Oral treatment with IB-MECA (10 μg/kg per oz (Patent Office), twice daily) was initiated on day 7 after immunization. Disease intensity was scored by funduscopy upon pupil dilatation on day 16 and 20 after immunization. Scores were assigned according to the following: 0—no change; 0.5—Trace. Few (1-2) very small. Peripheral focal lesions, minimal vasculitis/viritis; 1—mild vasculitis, <5 small focal lesions, <1 linear lesion; 2-Multiple (>5) chorioretinal lesions and/or infiltrations; severe vasculitis (large size, thick wall, infiltrations); few linear lesions (<5).

Upon study termination, freshly enucleated eyes were fixed in phosphate-buffered glutaraldehyde, stained with hematoxylin and eosin and subjected to pathological analysis. The histological severity was graded on a scale of 0-4 based on the degree of cell infiltration, vasculitis, granuloma formation, photoreceptor cell damage in retina and choroid and retinal detachment in the eye.

To explore the immunological effects of IB-MECA on the antigen-specific responses of T cells, an in vitro antigen-driven proliferation assay was performed. Drain lymph nodes (inguinal and iliac) were collected from the IRBP immunized mice, both from the vehicle and from the IB-MECA treated groups. The cells were cultured for 48 hours in the presence of graded doses of IRBP (0.2-20 μg/ml) and proliferation was evaluated by an ³[H]-thymidine incorporation assay.

Results

FIG. 1 shows that IB-MECA, identified in the figure by the code name CF101, treatment inhibited the fundoscopy score by 91% on day 16 and 49.4% on day 20 after immunization.

Further, FIG. 2 shows that IB-MECA, again identified in the figure by the code name CF101, treatment inhibited by 53% the pathological score in comparison to the vehicle-treated group, supporting the observations of the fundoscopy.

In cells derived from the vehicle-treated animals elevated T cell responses to IRBP were observed, while the cells derived from the IB-MECA treated animals exhibited a moderate response to the specific agonist, as shown in FIG. 3 (IB-MECA being identified in the figure by the code name CF101).

Taken together, IB-MECA reversed the development of the clinical and pathological scores of EAU and inhibited associated antigen-specific proliferative responses.

Claims

1-24. (canceled)

25. A method for the treatment of uveitis comprising administering a subject an amount of A3 adenosine receptor (A3AR) agonist, the amount being effective to treat or prevent uveitis.

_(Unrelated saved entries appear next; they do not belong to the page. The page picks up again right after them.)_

-- ==== Sys2Proof/Laws/Keeps.lean ====
section
/-! SUPPORT. Which properties of the state every computation keeps: once for each primitive and each shared operation, for any
property that the elementary updates of the state keep. -/
namespace Sys2Proof.Machine

-- one theorem at a time: side by side, each would start a thread of its own
set_option Elab.async false

variable {α β : Type} {P : State → Prop}

/-- A computation keeps a property, however it ends. -/
def Keeps (P : State → Prop) (x : M α) : Prop :=
  ∀ s, P s → match x s with
    | .ok _ t => P t
    | .error _ t => P t

/-- An outcome that is a next state has a property. -/
def Res (P : State → Prop) : Result → Prop
  | .next t => P t
  | _ => True

/-! ## Primitives -/

theorem keeps_pure (a : α) : Keeps P (pure a : M α) := fun _ h => h
theorem keeps_throw (e : Stop) : Keeps P (throw e : M α) := fun _ h => h
theorem keeps_raise (e : Exc) : Keeps P (raise e : M α) := fun _ h => h
theorem keeps_gp0 : Keeps P (gp0 : M α) := fun _ h => h
theorem keeps_refuse (r : Refusal) : Keeps P (refuse r : M α) := fun _ h => h
theorem keeps_get : Keeps P (get : M State) := fun _ h => h
theorem keeps_set {t : State} (h : P t) : Keeps P (set t : M PUnit) := fun _ _ => h
theorem keeps_modify {f : State → State} (h : ∀ s, P s → P (f s)) : Keeps P (modify f : M PUnit) := fun s hs => h s hs

theorem keeps_require (c : Bool) (e : Exc) : Keeps P (require c e) := by
  cases c
  · exact keeps_raise e
  · exact keeps_pure ()

theorem keeps_bind {x : M α} {f : α → M β} (hx : Keeps P x) (hf : ∀ a, Keeps P (f a)) : Keeps P (x >>= f) := by
  intro s hs
  rw [run_bind]
  have := hx s hs
  cases h : x s with
  | ok a t =>
    rw [h] at this
    exact hf a t this
  | error e t =>
    rw [h] at this
    exact this

theorem keeps_get_bind {f : State → M β} (hf : ∀ s, P s → Keeps P (f s)) : Keeps P (get >>= f) :=
  fun s hs => hf s hs s hs

theorem keeps_map {x : M α} (g : α → β) (hx : Keeps P x) : Keeps P (g <$> x) := by
  rw [← bind_pure_comp]
  exact keeps_bind hx fun a => keeps_pure _

theorem keeps_ite {c : Prop} [Decidable c] {x y : M α} (hx : Keeps P x) (hy : Keeps P y) :
    Keeps P (if c then x else y) := by
  split
  · exact hx
  · exact hy

/-- A choice between two computations, followed by the same rest. -/
theorem keeps_either {γ : Type} {c : Prop} [Decidable c] {x y : M γ} {k : γ → M β} (hx : Keeps P x) (hy : Keeps P y)
    (hk : ∀ a, Keeps P (k a)) : Keeps P (if c then x >>= k else y >>= k) :=
  keeps_ite (keeps_bind hx hk) (keeps_bind hy hk)

/-- An optional computation, followed by the rest. -/
theorem keeps_when {γ : Type} {c : Prop} [Decidable c] {x : M γ} {k : M β} (hx : Keeps P x) (hk : Keeps P k) :
    Keeps P (if c then x >>= fun _ => k else k) :=
  keeps_ite (keeps_bind hx fun _ => hk) hk

/-- Two optional computations, followed by the rest. -/
theorem keeps_when2 {γ δ : Type} {c : Prop} [Decidable c] {x : M γ} {y : γ → M δ} {k : M β} (hx : Keeps P x)
    (hy : ∀ b, Keeps P (y b)) (hk : Keeps P k) : Keeps P (if c then x >>= fun b => y b >>= fun _ => k else k) :=
  keeps_ite (keeps_bind hx fun b => keeps_bind (hy b) fun _ => hk) hk

/-- What the elementary updates of the state do to a property that depends on memory, CR0, CR4, the copies saved in SMM and
the vectors in the local APIC alone. -/
structure Stable (P : State → Prop) : Prop where
  /-- any other field may change -/
  soft : ∀ s t, P s → t.mem = s.mem → t.memWb = s.memWb → t.sys.cr0 = s.sys.cr0 → t.sys.cr4 = s.sys.cr4 →
    t.smm = s.smm → t.apic.irr = s.apic.irr → t.apic.isr = s.apic.isr → t.apic.tmr = s.apic.tmr → P t
  /-- bytes may be stored -/
  write : ∀ s ws, P s → P (s.physWrite ws)
  /-- CR0.TS may be set -/
  ts : ∀ s, P s → P { s with sys := { s.sys with cr0 := setBit s.sys.cr0 3 true } }
  /-- a vector from 16 on may be logged -/
  log : ∀ s v l, 16 ≤ v → P s → P { s with apic := s.apic.log v l }
  /-- a fault keeps memory and gives back the rest -/
  mix : ∀ s t, P s → P t → P (rollback s t)
  /-- the bit of a vector may leave the ISR -/
  eoi : ∀ s v, P s → P { s with apic := { s.apic with isr := setVec s.apic.isr v false } }

namespace Stable

variable (hP : Stable P)
include hP

/-- A property after an update of the other fields, from the state before it. -/
theorem soft' {s t : State} (hs : P s) (h1 : t.mem = s.mem := by rfl) (h2 : t.memWb = s.memWb := by rfl)
    (h3 : t.sys.cr0 = s.sys.cr0 := by rfl) (h4 : t.sys.cr4 = s.sys.cr4 := by rfl) (h5 : t.smm = s.smm := by rfl)
    (h6 : t.apic.irr = s.apic.irr := by rfl) (h7 : t.apic.isr = s.apic.isr := by rfl)
    (h8 : t.apic.tmr = s.apic.tmr := by rfl) : P t := hP.soft s t hs h1 h2 h3 h4 h5 h6 h7 h8

/-! ## The local APIC -/

theorem keeps_fresh : Keeps P fresh := fun _ hs => hP.soft' hs
theorem keeps_freshBit : Keeps P freshBit := fun _ hs => hP.soft' hs

theorem setLvt {s : State} (hs : P s) (e : Lvt) (w : Word) : P { s with apic := s.apic.setLvt e w } := by
  cases e <;> exact hP.soft' hs

theorem apicErrors {s : State} (hs : P s) (bits : Byte) : P (s.apicErrors bits) := by
  unfold State.apicErrors
  have h : P { s with apic := { s.apic with errs := s.apic.errs ||| bits } } := hP.soft' hs
  repeat' first
    | exact hP.soft' h
    | exact hP.soft' (hP.log _ _ false (Nat.le_of_not_lt ‹_›) h)
    | split
    | dsimp only

theorem apicError {s : State} (hs : P s) (k : Nat) : P (s.apicError k) := hP.apicErrors hs _

theorem post {s : State} (hs : P s) (f : Pending → Pending) : P (s.post f) := by
  unfold State.post; split
  · exact hs
  · exact hP.soft' hs

theorem postInit {s : State} (hs : P s) : P s.postInit := hP.post hs _
theorem postNmi {s : State} (hs : P s) : P s.postNmi := hP.post hs _
theorem postSmi {s : State} (hs : P s) : P s.postSmi := hP.post hs _
theorem postExtInt {s : State} (hs : P s) : P s.postExtInt := hP.post hs _
theorem postSipi {s : State} (hs : P s) (v : Byte) : P (s.postSipi v) := by
  unfold State.postSipi; split
  · exact hP.soft' hs
  · exact hs

theorem postLocal {s : State} (hs : P s) (e : Lvt) (m : DelMode) : P (s.postLocal e m) := by
  have h : P (match m with
      | .smi => s.postSmi
      | .nmi => s.postNmi
      | .init => s.postInit
      | _ => s.postExtInt) := by
    split
    exacts [hP.postSmi hs, hP.postNmi hs, hP.postInit hs, hP.postExtInt hs]
  unfold State.postLocal
  dsimp only
  split
  · exact h
  · exact hP.soft' h

theorem acceptFixed {s : State} (hs : P s) (v : Byte) (l o : Bool) : P (s.acceptFixed v l o) := by
  unfold State.acceptFixed
  split
  · exact hP.apicError hs 6
  · split
    · rename_i h _
      exact hP.log s _ l (Nat.le_of_not_lt h) hs
    · split <;> exact hP.soft' hs

theorem resendSelf {s : State} (hs : P s) : P s.resendSelf := by
  unfold State.resendSelf
  have h : P { s with apic := { s.apic with selfRetry := [] } } := hP.soft' hs
  revert h
  generalize { s with apic := { s.apic with selfRetry := [] } } = t
  induction s.apic.selfRetry generalizing t with
  | nil => exact id
  | cons v vs ih => exact fun h => ih _ (hP.acceptFixed h v false true)

theorem localFixed {s : State} (hs : P s) (e : Lvt) (l : Bool) : P (s.localFixed e l) := by
  unfold State.localFixed
  dsimp only
  split
  · exact hP.apicError (hP.setLvt hs e _) 6
  · split
    · rename_i h _
      have hl := hP.log s _ l (Nat.le_of_not_lt h) hs
      split <;> exact hP.soft' (hP.setLvt hl e _)
    · exact hP.setLvt hs e _

theorem keeps_localDeliver (e : Lvt) : Keeps P (localDeliver e) := by
  unfold localDeliver
  refine keeps_get_bind fun s hs => ?_
  simp only
  split
  · exact keeps_pure _
  · have ht := hP.setLvt hs e (setBit (s.apic.lvt e) 12 false)
    split
    · exact keeps_set (hP.localFixed hs e _)
    · exact keeps_set (hP.postLocal ht e _)
    · exact keeps_set (hP.postLocal ht e _)
    · exact keeps_set (hP.postLocal ht e _)
    · refine keeps_set ?_
      split
      · exact ht
      · exact hP.postLocal ht e _
    · exact keeps_throw _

26. The method of claim 25, wherein the A3AR agonist is orally administered.

27. The method of claim 25, wherein the A3AR agonist is administered twice a day.

28. The method of claim 25, wherein the A3AR agonist is topically administered to said subject.

29. The method of claim 28, wherein the A3AR agonist is topically administered to the subject's eye.

30. The method of claim 29, wherein the A3AR agonist is administered to the subject's eye in the form of eye drops.

31. The method of claim 25, wherein the A3AR agonist is selected from the group consisting of N6-2-(4-aminophenyl)ethyladenosine (APNEA), N6-(4-amino-3-iodobenzyl)adenosine-5′-(N-methyluronamide) (AB-ME CA), N6-(3-iodobenzyl)-adenosine-5′-N-methyluronamide (IB-MECA) and 2-chloro-N6-(3-iodobenzyl)-adenosine-5′-N-methyluronamide (Cl-IB-MECA).

32. The method of claim 31, wherein the A3AR agonist is IB-MECA.